*** THE DATA ***
/-- R252: an SM_BOXES that is ready finds its bank free, and counts no wait for it. -/
theorem countBankWait_ready {v : State} {p : Fin 2} {x : Ctx} {fr : OpenFrame} {d : StepD} (hr : v.readyStep .sme p x fr d)
    (ho : opSmBoxes.ready (stepEnv .sme x fr d) v = true) : (v.main fun v => v.countBankWait p) = v := by
  obtain ⟨hu, hlive, hfetch, -⟩ := hr
  have hfree : v.bankFree x.frame = true := by
    have h : (v.bus.flag smeB 0 && v.bankFree x.frame) = true := ho
    simp only [Bool.and_eq_true] at h
    exact h.2
  rw [State.main_runs _ _ hu.1]
  simp only [State.countBankWait, hlive, hfetch, hfree, Bool.true_eq_false, and_false, if_false]

theorem stepCommand_smBoxes (p : Fin 2) : StepCommand p (.smBoxes p) opSmBoxes .sme := by
  intro s x fr d hr _ ho
  have hbank := countBankWait_ready hr ho
  have hrun : runSmBoxes p (s.seen .sme) = .next (runStep .sme p opSmBoxes (s.seen .sme)) := by rw [runSmBoxes, hbank]
  have hlive : s.live .sme p = some (x, fr) := hr.live
  show taskStep .sme p (runSmBoxes p) s = _
  rw [taskStep_runs .sme p _ s _ x fr hlive hrun, taskStep_runs .sme p (fun v => .next (runStep .sme p opSmBoxes v)) s _ x fr hlive rfl]
  rfl

theorem stepCommand_of_exec {p : Fin 2} {c : Instr} {o : UnitOp} {u : UnitId}
    (h : ∀ s, exec c s = taskStep u p (fun v => .next (runStep u p o v)) s) : StepCommand p c o u := fun s _ _ _ _ _ _ => h s

/-- R127: each command of `stepUnits` performs its unit's ready step by its operation. -/
theorem stepCommand_stepUnits (i : Fin 32) (q : Fin 4) (g : Fin 8) (k : Fin 2) (c : Fin 64) (p : Fin 2) (dyn : StepDyn) :
    ∀ w ∈ stepUnits i q g k c p dyn, StepCommand p w.1 w.2.1 w.2.2 := by
  simp only [stepUnits, List.forall_mem_cons]
  iterate 35 refine ⟨stepCommand_of_exec fun _ => rfl, ?_⟩
  refine ⟨stepCommand_smBoxes p, ?_⟩
  iterate 8 refine ⟨stepCommand_of_exec fun _ => rfl, ?_⟩
  exact fun _ hw => absurd hw List.not_mem_nil

-- Steps that run (R101, R114, R143) ------------------------------------------------------------------------------------------------------------

/-- R101: a step that passes its checks, and meets no fault that stops it, is done: its faults are reported and its signals are due. -/
theorem issueStep_runs {o : UnitOp} {e : StepEnv} {s : State} {r : Done} (p : Fin 2) (hp : o.pre e s = [])
    (hz : e.dim 0 ≠ 0 ∨ o.runsAtZero = true) (hf : issueFaults e (o.accs e s) = []) (hrun : r = o.run e s)
    (hcodes : ∀ c ∈ r.codes, faultClass c ≠ .stop) (hsig : r.signals = true) :
    issueStep o e p s = (r.s.stepDone e.u p e.x e.d).reports e.x.frame e.x.task (unitNo e.u) e.x.step none r.codes := by
  have hz' : ¬(e.dim 0 = 0 ∧ o.runsAtZero = false) := not_zeroShape hz
  have hgo : ¬ (r.codes.any fun c => decide (faultClass c = .stop)) = true := by
    simpa using hcodes
  simp only [issueStep, hp, ne_eq, not_true_eq_false, if_false, if_neg hz', hf, runEffect, ← hrun, if_neg hgo, if_pos hsig]

theorem runsStep_of_stepCommand {c : Instr} {o : UnitOp} {u : UnitId} {p : Fin 2} (hc : StepCommand p c o u) (s : State) :
    RunsStep c s o u p := by
  intro x fr d r ⟨hr, hsel, hready, hpre, hzero, hfaults, hrun, hcodes, hsig⟩
  have hrun' : runStep u p o (s.seen u) = (r.s.stepDone u p x d).reports x.frame x.task (unitNo u) x.step none r.codes :=
    (runStep_ready hr hsel hready).trans (issueStep_runs p hpre hzero hfaults hrun hcodes hsig)
  refine ⟨_, hc.exec_eq hr hsel hready hrun', rfl, fun y hy htags hdue => ?_⟩
  obtain ⟨hend, hcounts, -⟩ := State.afterStep_gives (x.tags ++ x.owed) hy htags hdue
  exact ⟨hend, hcounts⟩

/-- Settles O23, for every operation at once: the run of a ready step is its data path with its signals due, and what follows gives
them. -/
theorem unitStepsRunAndSignal : Obligations.UnitStepsRunAndSignal := by
  unfold Obligations.UnitStepsRunAndSignal
  intro s i q g k c p dyn w hw
  exact runsStep_of_stepCommand (stepCommand_stepUnits i q g k c p dyn w hw) s

-- Steps that write nothing (R101, R129) --------------------------------------------------------------------------------------------------------

/-- R129: what an operation does for a step whose DIM0 is 0 changes no memory and no context, and leaves no access to be performed. -/
def UnitOp.ZeroStill (o : UnitOp) : Prop := ∀ e s, State.Still s (o.zero e s)

theorem State.still_passEnd (s : State) (f : Nat) : s.Still (s.passEnd f) := by
  unfold State.passEnd
  extract_lets t
  have ht : s.Still t := ⟨⟨rfl, rfl⟩, rfl⟩
  split
  · exact ht.trans (t.still_token _)
  · exact ht

theorem State.still_batchReady (s : State) (b : Batch) : s.Still (s.batchReady b) := by
  unfold State.batchReady
  extract_lets y t
  have ht : s.Still t := by
    dsimp only [t]
    split
    · split
      · exact .refl s
      · exact ⟨.refl _, rfl⟩
    · exact ⟨.refl _, rfl⟩
  exact ht.trans ⟨⟨rfl, rfl⟩, rfl⟩

theorem State.still_boxesZero (s : State) (f : Nat) : s.Still (s.boxesZero f) := (s.still_passEnd f).trans (State.still_batchReady _ _)

theorem State.still_restartCal (s : State) (f seq : Nat) : s.Still (s.restartCal f seq) := by
  unfold State.restartCal
  split
  · exact .refl s
  · exact ⟨⟨rfl, rfl⟩, rfl⟩

theorem State.still_accumulate_nil (s : State) (f : Nat) : s.Still (s.accumulate f []) := by
  have ht : s.Still (if s.fseq.rollback then s else s.restartCal f (s.calSeqOf f)) := by
    split
    · exact .refl s
    · exact s.still_restartCal _ _
  exact ht.trans ⟨.refl _, rfl⟩

theorem zeroStill_mmUnit (i : Nat) (p : Fin 2) (op : Nat) (dyn : StepDyn) : (mmUnit i p op dyn).ZeroStill := by
  intro e s
  show s.Still (mmZero i p e s)
  unfold mmZero
  split
  · exact ⟨⟨rfl, rfl⟩, rfl⟩
  · exact s.still_holdAcc i _

theorem zeroStill_of_eq {o : UnitOp} (h : ∀ e s, o.zero e s = s) : o.ZeroStill := fun e s => by rw [h]; exact .refl s

theorem zeroStill_stepUnits (i : Fin 32) (q : Fin 4) (g : Fin 8) (k : Fin 2) (c : Fin 64) (p : Fin 2) (dyn : StepDyn) :
    ∀ w ∈ stepUnits i q g k c p dyn, w.2.1.ZeroStill := by
  simp only [stepUnits, List.forall_mem_cons]
  iterate 14 refine ⟨zeroStill_of_eq fun _ _ => rfl, ?_⟩
  refine ⟨zeroStill_mmUnit i.val p 1 dyn, zeroStill_mmUnit i.val p 2 dyn, ?_⟩
  iterate 19 refine ⟨zeroStill_of_eq fun _ _ => rfl, ?_⟩
  refine ⟨fun e s => s.still_boxesZero e.x.frame, ?_⟩
  iterate 6 refine ⟨zeroStill_of_eq fun _ _ => rfl, ?_⟩
  refine ⟨fun e s => s.still_accumulate_nil e.x.frame, zeroStill_of_eq fun _ _ => rfl, ?_⟩
  exact fun _ hw => absurd hw List.not_mem_nil

/-- R129: a step whose resolved DIM0 is 0 accesses no memory, and its signals are due. -/
theorem issueStep_zero {o : UnitOp} {e : StepEnv} {s : State} (p : Fin 2) (hp : o.pre e s = []) (hz : e.dim 0 = 0)
    (hn : o.runsAtZero = false) : issueStep o e p s = (o.zero e s).stepDone e.u p e.x e.d := by
  simp only [issueStep, hp, ne_eq, not_true_eq_false, if_false, if_pos (And.intro hz hn)]

theorem State.stepDone_due {s : State} {u : UnitId} {p : Fin 2} {y : Ctx} (x : Ctx) (d : StepD) (h : s.ctx u p = some y) :
    (s.stepDone u p x d).ctx u p = some { y with due := some (d.signals, nextStep x d) } ∧ s.bus.Still (s.stepDone u p x d).bus := by
  rw [State.stepDone, h]
  exact ⟨s.ctx_setCtx u p _, .refl _⟩

theorem Bus.still_countIssueFault (b : Bus) (um code : Nat) : b.Still (countIssueFault b um code) := by
  unfold countIssueFault
  split
  all_goals exact ⟨rfl, rfl⟩

section

variable {c : Instr} {o : UnitOp} {u : UnitId} {p : Fin 2} {s : State} {x : Ctx} {fr : OpenFrame} {d : StepD} (hc : StepCommand p c o u)
  (hi : s.stepIssues o u p x fr d)
include hc hi

theorem faultyStep_stops (hz : (stepEnv u x fr d).dim 0 ≠ 0 ∨ o.runsAtZero = true)
    (hf : issueFaults (stepEnv u x fr d) (o.accs (stepEnv u x fr d) ((s.seen u).startTok u p x)) ≠ []) :
    Completes c s fun t => (t.ctx u p).map (fun y => (y.stopped, y.step)) = some (true, x.step) ∧ SameMem s t := by
  obtain ⟨hr, -, hsel, hready, hpre⟩ := hi
  obtain ⟨hctx, hdue⟩ := State.ctx_of_live hr.live
  obtain ⟨hstart, hstill⟩ := State.startTok_starts hctx
  have hissue := (runStep_ready hr hsel hready).trans (issueStep_faulty p hpre hz hf)
  generalize issueFaults _ _ = fs at hissue
  have hcount := ((s.seen u).startTok u p x).still_onBus (fun b => fs.foldl (fun b c => countIssueFault b (unitUm u) c) b)
    (List.foldlRecOn (motive := ((s.seen u).startTok u p x).bus.Still) _ _ (.refl _) fun b hb c _ => hb.trans (b.still_countIssueFault _ c))
  obtain ⟨hstop, hy⟩ := State.stopTask_stops x fr fs ((hcount.ctx u p).trans hstart)
  have hall := (hstill.trans hcount.bus).trans hstop
  obtain ⟨r, hexec, hmem, hrctx⟩ := taskStep_undue (run := fun v => .next (runStep u p o v)) (s := s) hr.live (congrArg _ hissue)
    (Late.reads_of_nil (hall.late.trans hr.up.late_nil)) hy hdue
  exact ⟨r, (hc s x fr d hr hsel hready).trans hexec, by rw [hrctx]; rfl, sameMem_of_mem (hmem.trans hall.mem)⟩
*** End of THE DATA ***
ACTIVITY: Make a copy of each line in the records that has the word "hmem".

OUTPUT OF THE TASK:
  obtain ⟨r, hexec, hmem, hrctx⟩ := taskStep_undue (run := fun v => .next (runStep u p o v)) (s := s) hr.live (congrArg _ hissue)
  exact ⟨r, (hc s x fr d hr hsel hready).trans hexec, by rw [hrctx]; rfl, sameMem_of_mem (hmem.trans hall.mem)⟩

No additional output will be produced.